Exercise instructions:
Print exactly what the entries say, line by line, from the first line down to the one with "own bound. -/", inclusive.

──────

-- ==== Sys2Proof/Machine/AdmitOps.lean ====
section
/-! DEFINITION. Shared operations of admission (R276–R284), the cancelled grant (R267), pause frames sent (R51, R278), numbers returned to
the reorder unit (R22) and the drops of a pipe. -/
namespace Sys2Proof.Machine
open Sys2Proof

/-! ### Where a packet stands in its journey -/

/-- Has a packet's tail arrived by a PCLK of its journey (R31)? -/
def Pkt.tailIn (p : Pkt) (pclk : Nat) : Bool := p.verdict.isSome || decide (p.tailAt ≤ pclk + p.adder)
/-- MAX_FRAME of the ingress sub-port; a frame that enters whole is its own bound. -/
def State.maxFrameOf (s : State) (p : Pkt) : Nat :=
  match p.inLport with | some l => cfgMaxFrame (s.lport l).conf | none => p.ctx.len

/-- An injected frame's fate is known (R397): 0 ADMITTED, 1 ADMIT_REFUSED, 2 PIPE_DROP, 3 DOWN. -/
def State.injFate (s : State) (id : Nat) (p : Pkt) (fate : Nat) : State :=
  match p.inj with
  | none => s
  | some j =>
    match (s.ring j.ring).items.find? (fun i => i.id == j.id && i.phase == .inTile) with
    | some it => (s.setItem j.ring it { it with phase := .fated fate }).onPkt id (fun q => { q with inj := none })
    | none => s.onPkt id (fun q => { q with inj := none })

/-! ### The reorder unit (R22, R23) -/

def srcKey (t src : Nat) : Nat := t * 50 + src
def State.source (s : State) (t src : Nat) : Source := SMap.get Source.reset (srcKey t src) s.sw.sources
def State.onSource (s : State) (t src : Nat) (f : Source → Source) : State :=
  s.onSw (fun w => { w with sources := SMap.upd Source.reset (srcKey t src) f w.sources })

/-- A packet dropped in its pipe returns its number as an empty token; one whose gap was closed has nothing to release. -/
def State.returnNumber (s : State) (t src seq : Nat) : State :=
  s.onSource t src (fun x =>
    if x.closed.contains seq then { x with closed := x.closed.filter (fun n => n != seq) }
    else { x with returned := x.returned ++ [seq] })

/-! ### The grant that is not used (R267, R268) -/

/-- What a granted request must put back. -/
def Pkt.grantBack (p : Pkt) (id : Nat) : GrantBack :=
  { exit := p.ctx.exit, cls := p.ctx.tc, stage := p.ctx.stage, pkt := id, busyBefore := p.busyBefore, rotBefore := p.rotBefore,
    passed := p.passed }

/-- A cancel reaches the egress scheduler: the lport, the credit, the charge and the rotation go back. -/
def State.takeBack (s : State) (r : GrantBack) : State :=
  let t := tileOfExit r.exit
  let s1 := (s.onEg r.exit (fun e => if e.frame = some r.pkt then { e with frame := none, busyUntil := r.busyBefore } else e)).onQueue
    r.exit r.cls (fun q => { q with dc := q.dc + 256, rot := r.rotBefore })
  let s2 := s1.bump t r.stage 0xD1
  (if r.passed then s2.bump t r.stage 0xD2 else s2).settleQueue r.exit r.cls

/-- A cancel of a granted request is on its way. -/
def State.sendBack (s : State) (r : GrantBack) : State := s.onSw (fun w => { w with returns := w.returns ++ [r] })

/-- A pipe cancels a speculation (R28, R29): the cause is counted, the slot is WASTED, a grant travels back and a deferral is withdrawn. -/
def State.cancelSpec (s : State) (id : Nat) (p : Pkt) (cause : Nat) : State :=
  let s1 := ((s.bump p.tile p.ctx.stage (0x08 + cause)).pipeSlot p.tile 1).onPkt id (fun q => { q with spec := 4 })
  if p.spec = 2 then s1.sendBack (p.grantBack id) else s1

/-- A packet is dropped in its pipe (R22, R33): PIPE_DROP, a WASTED slot, its number returned. -/
def State.pipeDrop (s : State) (id : Nat) (p : Pkt) : State :=
  let s1 := s.bump p.tile p.ctx.stage 0x0F
  let s2 := if p.spec = 4 then s1 else s1.pipeSlot p.tile 1
  (((s2.returnNumber p.tile p.src p.ctx.seq).injFate id p 2).erasePkt id).settleQueue p.ctx.exit p.ctx.tc

/-! ### Pause frames sent (R51, R278) -/

/-- XOFF for a class of an lport, where none stands already. -/
def State.sendXoff (s : State) (l c : Nat) : State :=
  if SMap.has (l * 8 + c) s.sw.xoff then s
  else (s.stat l (40 + c)).onSw (fun w => { w with xoff := SMap.insert (l * 8 + c) s.now w.xoff })

/-! ### The shared threshold (R277) -/

/-- α × F in sixty-fourths of a cell. -/
def ClassCfg.alphaF (x : ClassCfg) (f : Nat) : Nat := f * 2 ^ (x.alphaExp + 6).toNat
/-- T. -/
def ClassCfg.threshold (x : ClassCfg) (f : Nat) : Nat := min (max (x.alphaF f / 64) x.dtMin) x.dtMax

/-- The loop pins where α × F lies outside its bounds: LOOP_AT_LIMIT once an episode. -/
def State.thresholdLoop (s : State) (t k c : Nat) : State :=
  let x := s.classCfg k c
  let a := x.alphaF (s.sharedFree k t)
  let low := decide (a < 64 * x.dtMin)
  let high := decide (64 * x.dtMax < a)
  if low || high then
    let key := (t * 5 + k) * 8 + c
    let s1 := s.onSw (fun w => { w with pinned := SMap.insert key s.now w.pinned })
    if loopEpisodeNew (SMap.find key s.sw.pinned) s.now then s1.post k Ev.loopAtLimit Lv.tile t (loopPayload 3 (k * 8 + c) (flagNat high)) else s1
  else s

/-! ### Charging cells (R276, R279) -/

/-- What admission decides of a frame's cells: 0 admitted, 1 refused with cause VOQ, 2 with cause HEADROOM_FULL; and where they go. -/
structure Charge where
  refused : Nat
  voq : Nat
  lport : Nat
  shared : Nat
  head : Nat
  deriving DecidableEq, Repr

/-- Sources admitted to the shared region only. -/
def Pkt.sharedOnly (p : Pkt) : Bool := decide (48 ≤ p.src) || (!p.mcast && decide (384 ≤ p.ctx.exit ∧ p.ctx.exit < 392))

/-- Steps 2 to 6 of R276 for k cells. -/
def State.chargeFor (s : State) (p : Pkt) (k : Nat) : Charge :=
  let key := p.chargeVoq
  let st := p.ctx.stage
  let c := p.ctx.tc
  let f := s.sharedFree st p.tile
  let t := (s.classCfg st c).threshold f
  let vm := if p.sharedOnly then 0 else min k ((s.classCfg st c).voqMin - s.voqMinUsed key)
  let lm := match p.inLport with
    | some l => if p.sharedOnly then 0 else min (k - vm) ((s.eg l).lportMin - s.lportMinUsed l)
    | none => 0
  let r := k - vm - lm
  if r = 0 ∨ (s.voqShared key + r ≤ t ∧ r ≤ f) then { refused := 0, voq := vm, lport := lm, shared := r, head := 0 }
  else match p.inLport with
    | some l =>
      if p.sharedOnly || !s.pfcOn l c then { refused := 1, voq := 0, lport := 0, shared := 0, head := 0 }
      else if s.headUsed l c + r ≤ (s.eg l).headroom then { refused := 0, voq := vm, lport := lm, shared := 0, head := r }
      else { refused := 2, voq := 0, lport := 0, shared := 0, head := 0 }
    | none => { refused := 1, voq := 0, lport := 0, shared := 0, head := 0 }

/-! ### Admission -/

/-- A frame is not admitted: the grant it holds goes back at once, and an injected frame learns its fate. -/
def State.refuse (s : State) (id : Nat) (p : Pkt) (fate : Nat) : State :=
  let s1 := if p.spec = 5 then s.takeBack (p.grantBack id) else s
  ((s1.injFate id p fate).erasePkt id).settleQueue p.ctx.exit p.ctx.tc

/-- A copy that R279 refuses is also counted COPY_DROP (R274). -/
def State.countR279 (s : State) (p : Pkt) (e : Nat) : State :=
  let s1 := s.bump p.tile p.ctx.stage e
  if p.src == 50 && (p.ctx.mir || p.ctx.smp) then s1.bump p.tile p.ctx.stage 0xD7 else s1

/-- The counters of a frame whose cells are refused (R276, R278, R279). -/
def State.countRefused (s : State) (p : Pkt) (cause : Nat) : State :=
  let t := p.tile
  let k := p.ctx.stage
  if p.src == 50 && (p.ctx.mir || p.ctx.smp) then s.bump t k 0xD7
  else if p.src = 48 then s.bump t k 0xDD
  else if cause = 1 then s.bump t k 0xD9
  else
    let o := ((s.bump t k 0xDA).bump t k 0xDB).onset 7 t
    if o.1 then o.2.post k Ev.headroomOverflowOnset Lv.tile t (leBytes 2 (t * 48 + p.src) ++ leBytes 1 p.ctx.tc ++ zeros 1) else o.2

/-- A frame is put in its queues: a confirmed grant begins to be launched, another waits. -/
def State.enqueue (s : State) (id : Nat) (p : Pkt) : State :=
  if p.mcast then
    forEach ((range 0 8).filter (fun k => p.lk.tileMap.testBit k)) (fun k s => s.onVoq (p.mcVoq k) (fun l => l ++ [id]))
      (s.onPkt id (fun q => { q with phase := .queued, mcLeft := p.lk.tileMap % 256 }))
  else if p.spec = 5 then
    (((s.onVoq p.voq (fun l => l ++ [id])).arr 2 (tileOfExit p.ctx.exit) p.ctx.exit p.ctx.tc 1).arr 3 (tileOfExit p.ctx.exit) p.ctx.exit p.ctx.tc
        (p.ctx.len - 4)).onPkt id (fun q => { q with
      phase := .granted, spec := 0, egress := tileOfExit p.ctx.exit, ctx := { p.ctx with ct := true } })
  else (s.onVoq p.voq (fun l => l ++ [id])).onPkt id (fun q => { q with phase := .queued, spec := 0 })

/-- Cells of a frame are charged and the frame is queued; the first headroom cell of (lport, class) sends XOFF. -/
def State.place (s : State) (id : Nat) (p : Pkt) (x : Charge) : State :=
  let first := match p.inLport with | some l => x.head != 0 && s.headUsed l p.ctx.tc == 0 | none => false
  let s1 := s.onPkt id (fun q => { q with cVoq := x.voq, cLport := x.lport, cShared := x.shared, cHead := x.head })
  let s2 := match p.inLport with | some l => if first then s1.sendXoff l p.ctx.tc else s1 | none => s1
  (s2.injFate id p 0).enqueue id p

/-- A frame bound for spill goes to the far pasture, or is refused (R282–R284); its VOQ spills from now on. -/
def State.spillFrame (s : State) (id : Nat) (p : Pkt) : State :=
  let k := p.ctx.stage
  let t := p.tile
  let n := spillBytes p.ctx.len
  let key := p.voq
  let s0 := if s.sw.spilling.contains key then s else s.onSw (fun w => { w with spilling := w.spilling ++ [key] })
  let why := s0.spillRefusal k n
  if why = 0 then
    let o := ((s0.spillWrite k n).bump t k 0xDF).onset 5 t
    let s1 := if o.1 then o.2.post k Ev.spillOnset Lv.tile t (leBytes 1 t ++ leBytes 1 p.ctx.tc ++ leBytes 2 p.ctx.exit) else o.2
    ((s1.injFate id p 0).onVoq key (fun l => l ++ [id])).onPkt id (fun q => { q with phase := .far, spec := 0 })
  else
    let o := (s0.bump t k (0xDF + why)).onset 6 t
    let s1 := if o.1 then o.2.post k Ev.spillRefusedOnset Lv.tile t (leBytes 1 t ++ leBytes 1 (why - 1) ++ zeros 2) else o.2
    s1.refuse id p 1

/-- Is a frame bound for spill (R282)? -/
def State.spillBound (s : State) (p : Pkt) : Bool :=
  let x := s.classCfg p.ctx.stage p.ctx.tc
  !p.mcast && decide (p.ctx.exit < 384) && p.src != 50 && x.spillEn &&
    !(match p.inLport with | some l => s.pfcOn l p.ctx.tc | none => false) &&
    (s.sw.spilling.contains p.voq || decide (x.spillOn ≤ s.voqCells p.voq))

/-- Cells a frame is admitted for (R276). -/
def State.admitCells (s : State) (p : Pkt) : Nat := cellsOf (if p.tailIn 45 then p.ctx.len else s.maxFrameOf p)

/-- Does a lane of a host exit take a frame of k cells (R279, R398)? -/
def State.puntRoom (s : State) (p : Pkt) (k : Nat) : Bool :=
  !(s.puntDests p.ctx.stage (p.ctx.exit - 384)).isEmpty && decide (s.voqCells p.voq + k ≤ 1024)

/-- Admission to the fold (R276–R284): a frame is admitted whole or not at all. -/
def State.admitPkt (s : State) (id : Nat) : State :=
  match s.pkt id with
  | none => s
  | some p =>
    let x := p.ctx.exit
    let t := p.tile
    let k := p.ctx.stage
    let n := s.admitCells p
    if p.mcast && p.lk.tileMap % 256 == 0 then (s.injFate id p 0).erasePkt id
    else if !p.mcast && decide (x < 384) && !(s.lport x).linkUp then (s.countR279 p 0xDE).refuse id p 3
    else if !p.mcast && decide (x < 384) && (s.lport x).oper == 4 && p.ctx.tc != 7 then (s.stat x 27).refuse id p 1
    else if !p.mcast && decide (384 ≤ x ∧ x < 392) && !s.puntRoom p n then (s.countR279 p 0xDC).refuse id p 1
    else if s.spillBound p then s.spillFrame id p
    else
      let s1 := s.thresholdLoop t k p.ctx.tc
      let ch := s1.chargeFor p n
      if ch.refused = 0 then s1.place id p ch else (s1.countRefused p ch.refused).refuse id p 1

end Sys2Proof.Machine
end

──────

Written response:
-- ==== Sys2Proof/Machine/AdmitOps.lean ====
section
/-! DEFINITION. Shared operations of admission (R276–R284), the cancelled grant (R267), pause frames sent (R51, R278), numbers returned to
the reorder unit (R22) and the drops of a pipe. -/
namespace Sys2Proof.Machine
open Sys2Proof

/-! ### Where a packet stands in its journey -/

/-- Has a packet's tail arrived by a PCLK of its journey (R31)? -/
def Pkt.tailIn (p : Pkt) (pclk : Nat) : Bool := p.verdict.isSome || decide (p.tailAt ≤ pclk + p.adder)
/-- MAX_FRAME of the ingress sub-port; a frame that enters whole is its own bound. -/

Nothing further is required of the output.